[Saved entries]
/-- An operation of the collective engine on graph slot 7. -/
def aColl : PortOp := { somePut .coll with req := [BitVec.ofNat 64 (7 * 2 ^ 32), 0#64, 0#64, 0#64], base := [0x20000#64, 0x21000#64] }
/-- A `cgraph` of one node there. -/
def aBind : PortOp := { somePut .cgraph with req := [0x3000#64, BitVec.ofNat 64 (1 + 7 * 2 ^ 10), BitVec.ofNat 64 (4 * 2 ^ 61), 0#64] }
/-- The node to be bound has an OP that is none. -/
def badBind : State := { withMem (connected []) [(0x3000, 5)] with portOps := [aBind] }
/-- A `comp` of 8 bytes. -/
def aComp : PortOp := { somePut .comp with req := [0x3000#64, 0x3008#64, 8#64, 0#64] }
/-- Graph slot 7. -/
def aSlot : GraphSlot := { die := 0, slot := 7, n := 1, gcb := BitVec.ofNat 64 (4 * 2 ^ 61), slotw := 0, job := supJob, r := 4, bound := true }
/-- Its replay with one node. -/
def aReplay (n : NodeState) : Replay := { die := 0, slot := 7, op := 9, r := 4, t0 := 0#64, untimed := false, nodes := [n] }
/-- The engine with that replay; its node has this first word. -/
def replaying (w : Nat) (n : NodeState) : State :=
  { withRegs (connected []) [(nodeOff 7 0, w), (nodeOff 7 0 + 24, 65535 * 2 ^ 32)] with portOps := [{ aColl with started := true }], graphs := [aSlot], replays := [aReplay n] }
/-- A chunk of 4 bytes for extent 1, as its bytes or coded. -/
def aChunk (coded : Bool) : Chunk :=
  { conn := 4095, job := supJob, slot := 7, node := 0, db := 1, off := 4092, len := 4, fmt := 0, mode := 0, front := false, combine := false, coded := coded, insw := true, tree := none
    data := if coded then natLe 4 (1 + 2 ^ 28) ++ List.replicate 128 7#8 else [1#8, 2#8, 3#8, 4#8], last := true, sig := none }
/-- What a chunk's bytes decode to. -/
def decoded (r : Except Nat (List Byte)) : List Byte :=
  match r with
  | .ok b => b
  | .error _ => []
theorem decoded_is {r : Except Nat (List Byte)} (h : (match r with | .ok _ => true | .error _ => false) = true) : r = .ok (decoded r) := by
  obtain e | b := r
  · cases h
  · rfl
/-- The replay's operation. -/
def collOn : PortOp := { aColl with started := true }
/-- Its node has other words beside. -/
def replayingAt (l : List (Nat × Nat)) (n : NodeState) : State := { replaying 4 n with mregs := (withRegs (replaying 4 n) l).mregs }
theorem node_is (s : State) {n : NodeState} (h : replayOn s 0 = some (aReplay n)) (k : findOp s 9 = some collOn) (g : graphOf s 0 7 = some aSlot) : Node s 0 (aReplay n) collOn aSlot := ⟨h, k, g⟩
theorem witness_Replays (c : Obligations.CollectiveEvents) :
    Completes (.cgraphBind 9) { connected [] with portOps := [aBind] } ∧ Completes (.cgraphBind 9) badBind ∧
    getReg (putNodes 0 7 (connected []) 0 [5#64]) 0 (0x50000 + 32 * 512 * 7) = 5 ∧ Completes (.replayStart 0) { connected [] with portOps := [aColl], graphs := [aSlot] } ∧
    Completes (.replayStart 0) { connected [] with portOps := [aColl] } ∧ Completes (.graphNodeStart 0 0) (replaying 4 .ready) ∧
    Completes (.graphNodeStart 0 0) (replayingAt [(nodeOff 7 0 + 24, 2 ^ 16 + 65535 * 2 ^ 32)] .waiting) ∧ Completes (.graphNodeStart 0 0) (replaying 4 .begun) ∧
    Completes (.notBeforeExpiry 0 0) (replaying 4 .ready) ∧ Completes (.graphNodeComplete 0 0) (replaying 4 .running) ∧
    Completes (.graphNodeComplete 0 0) { replaying 4 .running with engFails := [{ op := nodeOp (aReplay .running) 0, page := none, va := 0, code := 7 }] } ∧
    (endReplay (replaying 4 .done) 0 collOn).replays = [] ∧ endReplay (replaying 4 .ready) 0 collOn = replaying 4 .ready ∧
    (failNode (replaying 4 .running) (aReplay .running) collOn 0).detected.length = 1 := by
  obtain ⟨c1, c2, c3, c4, -, -, -, -, -, -, -, -, -, -, -, -, c17, c18, c19, -⟩ := c
  have hn : ∀ w v, Node (replaying w v) 0 (aReplay v) collOn aSlot := fun _ _ => ⟨rfl, rfl, rfl⟩
  have n1 := c4 (replaying 4 .ready) 0 0 _ _ _ (hn _ _) (by decide +kernel)
  refine ⟨⟨_, (c1 { connected [] with portOps := [aBind] } _ 9 aBind _ (by decide +kernel) (by decide +kernel) (by decide +kernel) (gotten_is (d := []) (by decide +kernel))).1 (by decide +kernel)⟩,
    ⟨_, (c1 badBind _ 9 aBind _ (by decide +kernel) (by decide +kernel) (by decide +kernel) (gotten_is (d := []) (by decide +kernel))).2 0 (by decide +kernel)⟩,
    (c2 (connected []) 0 7 0 [5#64] (by unfold Rising; decide +kernel) (by decide) (by decide) (by decide)).trans rfl,
    ((c3 { connected [] with portOps := [aColl], graphs := [aSlot] } 0 aColl (by decide +kernel) (by decide +kernel) (by decide +kernel) (by decide +kernel)).1 aSlot (by decide +kernel) rfl rfl).imp fun _ h => h.1,
    ⟨_, (c3 { connected [] with portOps := [aColl] } 0 aColl (by decide +kernel) (by decide +kernel) (by decide +kernel) (by decide +kernel)).2 (by intro x h; cases h)⟩,
    ⟨_, n1.1 (.inl rfl)⟩, ?_, ⟨_, (c4 (replaying 4 .begun) 0 0 _ _ _ (hn _ _) (by decide +kernel)).2.2.1 rfl⟩, ⟨_, (n1.2.2.2 (by decide +kernel)).trans (n1.1 (.inl rfl))⟩,
    ⟨_, (c17 (replaying 4 .running) 0 0 _ _ _ (hn _ _) (by decide +kernel) (by decide +kernel) (by decide +kernel)).1 (by decide +kernel) (by decide +kernel)⟩,
    ⟨_, (c17 { replaying 4 .running with engFails := [{ op := nodeOp (aReplay .running) 0, page := none, va := 0, code := 7 }] } 0 0 (aReplay .running) collOn aSlot (node_is _ rfl rfl rfl)
      (by decide +kernel) (by decide +kernel) (by decide +kernel)).2 (.inr (by decide +kernel))⟩, ?_,
    (c18 (replaying 4 .ready) 0 (aReplay .ready) collOn rfl).2 ⟨.ready, by decide, by decide⟩, ?_⟩
  · obtain ⟨_, _, h, -⟩ := (c4 (replayingAt [(nodeOff 7 0 + 24, 2 ^ 16 + 65535 * 2 ^ 32)] .waiting) 0 0 (aReplay .waiting) collOn aSlot (node_is _ rfl rfl rfl) (by decide +kernel)).2.1 rfl
      (by decide +kernel) (by decide +kernel)
    exact ⟨_, h⟩
  · rw [(c18 (replaying 4 .done) 0 (aReplay .done) collOn rfl).1 (by decide)]
    decide +kernel
  · rw [c19 (replaying 4 .running) (aReplay .running) collOn 0 rfl]
    rfl
/-- Its node's time is 5. -/
def timedNode (now : Nat) : State := { replayingAt [(nodeOff 7 0 + 8, 5 * 2 ^ 40)] .ready with ftime := [(0, now)] }
/-- Its node sends, combines or copies 8 bytes of extent 0 to extent 1, by its OP. -/
def working (op : Nat) : State := replaying (op + 4095 * 2 ^ 12 + 2 ^ 28 + 8 * 2 ^ 32) .ready
theorem witness_Nodes (c : Obligations.CollectiveEvents) :
    (∃ t, runNode (replaying 4 .ready) (aReplay .ready) collOn aSlot 0 = t) ∧ runNode (timedNode 4) (aReplay .ready) collOn aSlot 0 = timedNode 4 ∧
    (∃ t, runNode (timedNode 5) (aReplay .ready) collOn aSlot 0 = t) ∧ (∃ t, runNode (timedNode 6) (aReplay .ready) collOn aSlot 0 = t) ∧
    (∃ t, runNode (replaying 4 .ready) { aReplay .ready with untimed := true } collOn aSlot 0 = t) ∧ getField (recordLate (connected []) (aReplay .ready) 4095 7) 0 0x810 27 16 = 4095 ∧
    nodeWork (replaying 4 .ready) (aReplay .ready) collOn aSlot 0 = nodeSet (replaying 4 .ready) (aReplay .ready) 0 .running ∧
    nodeWork (replaying 0 .ready) (aReplay .ready) collOn aSlot 0 = failNode (replaying 0 .ready) (aReplay .ready) collOn 0 ∧
    (∃ t ms, nodeWork (working 0) (aReplay .ready) collOn aSlot 0 = t ∧ t.fabric = ms) ∧ (∃ t, nodeWork (working 3) (aReplay .ready) collOn aSlot 0 = t) ∧
    (∃ t, nodeWork (working 2) (aReplay .ready) collOn aSlot 0 = t) ∧ (chunksOf (aChunk false) false 1 0 [1#8]).flatMap (·.data) = [1#8] ∧
    chunksOf (aChunk true) true 1 0 (List.replicate 4 1#8) = [{ aChunk true with off := 0, len := 4, coded := true, data := encodeChunk 0 (List.replicate 4 1#8), last := true }] := by
  obtain ⟨-, -, -, -, c5, c6, c7, c8, c9, -⟩ := c
  have k4 := c5 (timedNode 4) (aReplay .ready) collOn aSlot 0
  have k5 := c5 (timedNode 5) (aReplay .ready) collOn aSlot 0
  have k6 := c5 (timedNode 6) (aReplay .ready) collOn aSlot 0
  exact ⟨⟨_, ((c5 (replaying 4 .ready) (aReplay .ready) collOn aSlot 0).2.2 0 (by decide +kernel)).2.1 (by decide +kernel) (by decide +kernel)⟩,
    (k4.2.2 5 (by decide +kernel)).1 (by decide +kernel), ⟨_, (k5.2.2 5 (by decide +kernel)).2.1 (by decide +kernel) (by decide +kernel)⟩,
    ⟨_, (k6.2.2 5 (by decide +kernel)).2.2 (by decide +kernel)⟩,
    ⟨_, (c5 (replaying 4 .ready) { aReplay .ready with untimed := true } collOn aSlot 0).2.1 (by decide +kernel)⟩,
    (c6 (connected []) (aReplay .ready) 4095 7 (by unfold Rising; decide +kernel)).2.1,
    (c7 (replaying 4 .ready) State.reset (aReplay .ready) collOn aSlot 0 []).1 (by decide +kernel),
    (c7 (replaying 0 .ready) State.reset (aReplay .ready) collOn aSlot 0 []).2.1 (by decide +kernel) (.inl (by decide +kernel)),
    (((c7 (working 0) _ (aReplay .ready) collOn aSlot 0 _).2.2 (gotten_is (d := []) (by decide +kernel))).1 (by decide +kernel) (by decide +kernel) (by decide +kernel)).elim
      fun t h => h.elim fun _ k => ⟨t, _, k.1, rfl⟩,
    ⟨_, ((c7 (working 3) _ (aReplay .ready) collOn aSlot 0 _).2.2 (gotten_is (d := []) (by decide +kernel))).2.1 _ (by decide +kernel) (done_is (by decide +kernel))⟩,
    ⟨_, ((c7 (working 2) _ (aReplay .ready) collOn aSlot 0 _).2.2 (gotten_is (d := []) (by decide +kernel))).2.2 _ (by decide +kernel) (done_is (by decide +kernel))⟩,
    (c8 (aChunk false) [1#8] 0).1, c9 (aChunk true) 0 (List.replicate 4 1#8) (by decide) (by decide) (by decide) (by decide)⟩
/-- The sibling of node (0, 0) of the destination's tree is held. -/
def sibling : State := { connected [] with trees := [⟨0, 0x20000, supJob, 0, 1, some [1#8, 2#8, 3#8, 4#8]⟩] }
/-- What the collective engine reads there, its place found. -/
def readThere (s : State) : State × EngRes (List Byte) := engRead (engPlaces s 0 supJob 20 (pagePieces 2 0x20000 4) []).1 0 supJob 20 0x20000 4
/-- 32 bytes whose first word and sixth word are these. -/
def keyed (a b : Nat) : List Byte := natLe 4 a ++ List.replicate 16 0#8 ++ natLe 4 b ++ List.replicate 8 0#8
theorem witness_Combines (c : Obligations.CollectiveEvents) :
    (∃ t, combineAt (connected []) 0 supJob 20 0x20000 0 0 false none [1#8, 2#8, 3#8, 4#8] = (t, .ok ())) ∧
    (∃ t, combineAt (connected []) 0 supJob 20 0x20000 0 0 false (some (0, 0)) [1#8, 2#8, 3#8, 4#8] = (t, .ok ())) ∧
    (Config.freeBit (combineBytes (readThere sibling).1 0 0 false [1#8, 2#8, 3#8, 4#8] [1#8, 2#8, 3#8, 4#8]).1.free = false →
      ∃ t, combineAt sibling 0 supJob 20 0x20000 0 0 false (some (0, 0)) [1#8, 2#8, 3#8, 4#8] = (t, .ok ())) ∧
    (combineBytes (sup []) 0 0 false (natLe 4 0x3F800000) (natLe 4 0x3F800000)).2 = natLe 4 0x40000000 ∧
    (combineBytes (sup []) 2 1 false (keyed 0 0) (keyed 0x3F800000 0)).2 = keyed 0 0 ∧ (combineBytes (sup []) 2 1 false (keyed 0x7FC00000 0) (keyed 0 0)).2 = keyed 0 0 ∧
    (combineBytes (sup []) 2 1 false (keyed 0 8190) (keyed 0 8191)).2 = keyed 0 8190 ∧ (combineBytes (sup []) 2 1 false (keyed 0 8191) (keyed 0 8190)).2 = keyed 0 8190 ∧
    (∃ b, (combineBytes (sup []) 3 2 true (List.replicate 16 0#8) (List.replicate 16 0#8)).2 = b) := by
  obtain ⟨-, -, -, -, -, -, -, -, -, c10, c11, c12, c13, -⟩ := c
  have h := fun s3 => c10 (connected []) (engPlaces (connected []) 0 supJob 20 (pagePieces 2 0x20000 4) []).1 (readThere (connected [])).1 s3
  have g := c10 sibling (engPlaces sibling 0 supJob 20 (pagePieces 2 0x20000 4) []).1 (readThere sibling).1
  refine ⟨⟨_, (h _ 0 supJob 20 0x20000 0 0 false _ [1#8, 2#8, 3#8, 4#8] _ _ (gotten_is (d := []) (by decide +kernel)) (by decide +kernel) (gotten_is (d := []) (by decide +kernel))).1 rfl⟩, ?_,
    fun e => ⟨_, (g _ 0 supJob 20 0x20000 0 0 false _ [1#8, 2#8, 3#8, 4#8] _ _ (gotten_is (d := []) (by decide +kernel)) (by decide +kernel) (gotten_is (d := []) (by decide +kernel))).2.2 0 0
      [1#8, 2#8, 3#8, 4#8] (by decide +kernel) rfl e⟩, ?_, (c12 (sup []) false (keyed 0 0) (keyed 0x3F800000 0) rfl rfl).1 (.inl (by decide +kernel)),
    (c12 (sup []) false (keyed 0x7FC00000 0) (keyed 0 0) rfl rfl).2.1 (.inr (by decide +kernel)),
    (c12 (sup []) false (keyed 0 8190) (keyed 0 8191) rfl rfl).2.2.1 (.inl (by decide +kernel)) (by decide +kernel),
    (c12 (sup []) false (keyed 0 8191) (keyed 0 8190) rfl rfl).2.2.2 (.inl (by decide +kernel)) (by decide +kernel), ⟨_, (c13 (sup []) _ _ rfl rfl).1 true⟩⟩
  · have k := h State.reset 0 supJob 20 0x20000 0 0 false _ [1#8, 2#8, 3#8, 4#8] _ [] (gotten_is (d := []) (by decide +kernel)) (by decide +kernel) (gotten_is (d := []) (by decide +kernel))
    cases e : Config.freeBit (readThere (connected [])).1.free
    · exact ⟨_, (k.2.1 0 0 (by decide +kernel)).1 e⟩
    · exact ⟨_, ((h _ 0 supJob 20 0x20000 0 0 false _ [1#8, 2#8, 3#8, 4#8] _ _ (gotten_is (d := []) (by decide +kernel)) (by decide +kernel) (gotten_is (d := []) (by decide +kernel))).2.1 0 0
        (by decide +kernel)).2 e rfl⟩
  · rw [(c11 (sup []) false (natLe 4 0x3F800000) (natLe 4 0x3F800000) 1 rfl rfl).1]
    decide +kernel
/-- A coded chunk without its header. -/
def noChunk : Chunk := { aChunk true with data := [] }
theorem witness_Chunks (c : Obligations.CollectiveEvents) :
    Completes (.collectiveChunkReceive 60) (comes (.chunk (aChunk false)) [collOn]) ∧ Completes (.collectiveChunkReceive 60) (comes (.chunk (aChunk true)) [collOn]) ∧
    Completes (.collectiveChunkReceive 60) (comes (.chunk { aChunk false with conn := 4094 }) [collOn]) ∧ Completes (.collectiveChunkReceive 60) (comes (.chunk noChunk) [collOn]) ∧
    Completes (.collectiveChunkReceive 60) (gone (.chunk (aChunk false))) ∧ (∃ t, finishChunk (sup []) (aMsg (.chunk (aChunk false))) (aChunk false) = t) ∧
    (∃ t, finishChunk (sup []) (aMsg (.chunk (aChunk false))) { aChunk false with sig := some 4095#64 } = t) ∧
    Completes (.compComplete 9) { connected [] with portOps := [aComp] } ∧ Completes (.compComplete 9) { connected [] with portOps := [{ aComp with written := true }] } ∧
    Completes (.inswDiscovery 11 true true) (sup []) ∧ Completes (.inswRefusal 0 0) { sup [] with fabric := [{ aMsg (.chunk (aChunk false)) with smod := 0 }] } := by
  obtain ⟨-, -, -, -, -, -, -, -, -, -, -, -, -, c14, c15, c16, -, -, -, c20, c21, c22⟩ := c
  refine ⟨⟨_, (((c14 (comes (.chunk (aChunk false)) [collOn]) 60 (aMsg (.chunk (aChunk false))) (aChunk false) ⟨by decide +kernel, rfl⟩ rfl).2 (.inr ⟨by decide +kernel, by decide +kernel⟩)).1 _ _
      (.inl ⟨rfl, rfl⟩) (done_is (by decide +kernel))).1 (by decide +kernel)⟩,
    ⟨_, (((c14 (comes (.chunk (aChunk true)) [collOn]) 60 (aMsg (.chunk (aChunk true))) (aChunk true) ⟨by decide +kernel, rfl⟩ rfl).2 (.inr ⟨by decide +kernel, by decide +kernel⟩)).1 _ _
      (.inr ⟨rfl, decoded_is (by decide +kernel)⟩) (done_is (by decide +kernel))).1 (by decide +kernel)⟩,
    ⟨_, (c14 (comes (.chunk { aChunk false with conn := 4094 }) [collOn]) 60 (aMsg (.chunk { aChunk false with conn := 4094 })) { aChunk false with conn := 4094 } ⟨by decide +kernel, rfl⟩ rfl).1 rfl
      (.inl (by decide +kernel))⟩,
    ⟨_, ((c14 (comes (.chunk noChunk) [collOn]) 60 (aMsg (.chunk noChunk)) noChunk ⟨by decide +kernel, rfl⟩ rfl).2 (.inr ⟨by decide +kernel, by decide +kernel⟩)).2 4 rfl (by rfl)⟩,
    ⟨_, c15 (gone (.chunk (aChunk false))) 60 _ (aChunk false) (gone_is (by decide +kernel)) rfl (by decide +kernel)⟩, ⟨_, (c16 _ _ (aChunk false)).1 (.inl rfl)⟩,
    ⟨_, (c16 _ (aMsg (.chunk (aChunk false))) { aChunk false with sig := some 4095#64 }).2 _ rfl rfl (by decide +kernel)⟩,
    ⟨_, ((c20 { connected [] with portOps := [aComp] } _ _ _ _ 9 aComp _ _ _ (by decide +kernel) (by decide +kernel)).1 rfl (gotten_is (d := []) (by decide +kernel)) (gotten_is (d := []) (by decide +kernel)) rfl
      (by decide +kernel) (done_is (by decide +kernel))).1 (by decide +kernel)⟩,
    ⟨_, (c20 { connected [] with portOps := [{ aComp with written := true }] } State.reset State.reset State.reset State.reset 9 { aComp with written := true } [] [] [] (by decide +kernel) (by decide +kernel)).2 rfl
      (by decide +kernel)⟩,
    ⟨_, c21 _ 11 true true⟩, (c22 _ 0 0 (by decide +kernel)).imp fun _ h => h.1⟩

▶ _TASK TO COMPLETE_
Copy task for the entries above: every line with the string "finishChunk".

▶ _REPLY_
    Completes (.collectiveChunkReceive 60) (gone (.chunk (aChunk false))) ∧ (∃ t, finishChunk (sup []) (aMsg (.chunk (aChunk false))) (aChunk false) = t) ∧
    (∃ t, finishChunk (sup []) (aMsg (.chunk (aChunk false))) { aChunk false with sig := some 4095#64 } = t) ∧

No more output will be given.